### What this task involves
After locating the line with "refine ⟨rows[6], by simp [rows], ?_⟩" in the data that follows, return it and every later line exactly, up to and including the line with "refine ⟨rows[7], by simp [rows], ?_⟩".

━━━ Excerpted data ━━━

-- ==== Sys2Proof/Machine/Step.lean ====
section
/-!
DEFINITION. One step of the machine: the block takes the oldest input and serves it to completion
(spec/00_scope.md R4, spec/20_memory.md R36). There is no program counter (spec/10_state.md R22): the agents decide
which command comes next.
-/
namespace Sys2Proof.Machine

/-- With nothing presented the block is idle and keeps all its state (R122). A power-on reset takes effect (R131); a
command word that selects an operation runs it (R60); any other raises `IllegalCommand` (R54). -/
def step (s : State) : Host.Outcome State Fault Refusal :=
  match takeInput s with
  | none => .next s
  | some (.powerOnReset, s') => .next (powerOn s')
  | some (.command w, s') =>
    match decode w with
    | .ok i => exec i s'
    | .error _ => .next (raise .illegalCommand s')

/-- `s` with a table row's word presented as the next command (log entry 1: an agent presents it). -/
def State.withFetchWord (s : State) (nbits w : Nat) : State := presentNext (tableWord nbits w) s

end Sys2Proof.Machine
end

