-- ==== Sys2Proof/Laws/PerInstr.lean ====
section
/-!
SUPPORT. One family of statements over all operations: a well-formed operation's command word selects a row of the
opcode map (spec/30_encoding.md R53, R54), so that no well-formed operation encodes to an illegal word.
-/
namespace Sys2Proof.Laws.Encodes

/-- The word of a well-formed operation selects some row of the opcode map. -/
def Statement (i : Instr) : Prop := WellFormed i → ∃ r ∈ rows, r.Selects (encode i)

theorem sndInit : Statement .sndInit := fun _ => by decide
theorem sndCfg (mode : BitVec 3) (mel : Bool) : Statement (.sndCfg mode mel) := fun _ => by
  revert mode mel; decide
theorem sndWr (data : Byte) : Statement (.sndWr data) := fun _ =>
  ⟨rows[2], by simp [rows], by revert data; decide⟩
theorem sndAck : Statement .sndAck := fun _ => by decide
theorem sndRd (addr : BitVec 9) : Statement (.sndRd addr) := fun _ =>
  ⟨rows[4], by simp [rows], by revert addr; decide⟩
theorem spkLd (data : Byte) : Statement (.spkLd data) := fun _ =>
  ⟨rows[5], by simp [rows], by revert data; decide⟩
theorem kbdLdm (slot : BitVec 3) (sub : BitVec 2) (mask : Byte) : Statement (.kbdLdm slot sub mask) := fun _ => by
  refine ⟨rows[6], by simp [rows], ?_⟩
  have h₁ : ∀ x : BitVec 3, x.setWidth 32 <<< 16 &&& 0xFFF8FC00#32 = 0#32 := by decide
  have h₂ : ∀ x : BitVec 2, x.setWidth 32 <<< 8 &&& 0xFFF8FC00#32 = 0#32 := by decide
  have h₃ : ∀ x : Byte, x.setWidth 32 &&& 0xFFF8FC00#32 = 0#32 := by decide
  show encode (.kbdLdm slot sub mask) &&& 0xFFF8FC00#32 = 0x80000000#32
  simp only [encode, BitVec.and_or_distrib_right, h₁, h₂, h₃]
  rfl
theorem kbdLds (slot : BitVec 4) (mask : Byte) : Statement (.kbdLds slot mask) := fun h => by
  refine ⟨rows[7], by simp [rows], ?_⟩
  rcases h with rfl | rfl <;> (revert mask; decide)
theorem kbdLdf (slot : BitVec 3) (mk : Bool) : Statement (.kbdLdf slot mk) := fun _ =>
  ⟨rows[8], by simp [rows], by revert slot mk; decide⟩
theorem btnSet (btn : BitVec 10) : Statement (.btnSet btn) := fun _ =>
  ⟨rows[9], by simp [rows], by revert btn; decide⟩
theorem kprobe (sel : Byte) : Statement (.kprobe sel) := fun _ =>
  ⟨rows[10], by simp [rows], by revert sel; decide⟩
theorem kprobeA : Statement .kprobeA := fun _ => by decide
theorem kprobeB : Statement .kprobeB := fun _ => by decide

end Sys2Proof.Laws.Encodes
end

━━━

### Answer
  refine ⟨rows[6], by simp [rows], ?_⟩
  have h₁ : ∀ x : BitVec 3, x.setWidth 32 <<< 16 &&& 0xFFF8FC00#32 = 0#32 := by decide
  have h₂ : ∀ x : BitVec 2, x.setWidth 32 <<< 8 &&& 0xFFF8FC00#32 = 0#32 := by decide
  have h₃ : ∀ x : Byte, x.setWidth 32 &&& 0xFFF8FC00#32 = 0#32 := by decide
  show encode (.kbdLdm slot sub mask) &&& 0xFFF8FC00#32 = 0x80000000#32
  simp only [encode, BitVec.and_or_distrib_right, h₁, h₂, h₃]
  rfl
theorem kbdLds (slot : BitVec 4) (mask : Byte) : Statement (.kbdLds slot mask) := fun h => by
  refine ⟨rows[7], by simp [rows], ?_⟩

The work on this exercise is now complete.